WHAT YOU ARE ASKED TO DO
Beginning with the line that has "(r.reload.readField n).1 = streamValue", reproduce each remaining line of the data exactly, down to and including the last.

Source records
● ● ●

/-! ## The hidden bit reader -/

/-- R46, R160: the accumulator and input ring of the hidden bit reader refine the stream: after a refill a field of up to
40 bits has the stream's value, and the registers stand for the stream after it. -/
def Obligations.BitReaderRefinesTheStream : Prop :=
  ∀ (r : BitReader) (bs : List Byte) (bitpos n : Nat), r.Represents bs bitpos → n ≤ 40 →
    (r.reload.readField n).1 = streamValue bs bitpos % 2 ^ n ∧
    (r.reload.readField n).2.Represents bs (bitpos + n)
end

● ● ●

REPLY
    (r.reload.readField n).1 = streamValue bs bitpos % 2 ^ n ∧
    (r.reload.readField n).2.Represents bs (bitpos + n)
end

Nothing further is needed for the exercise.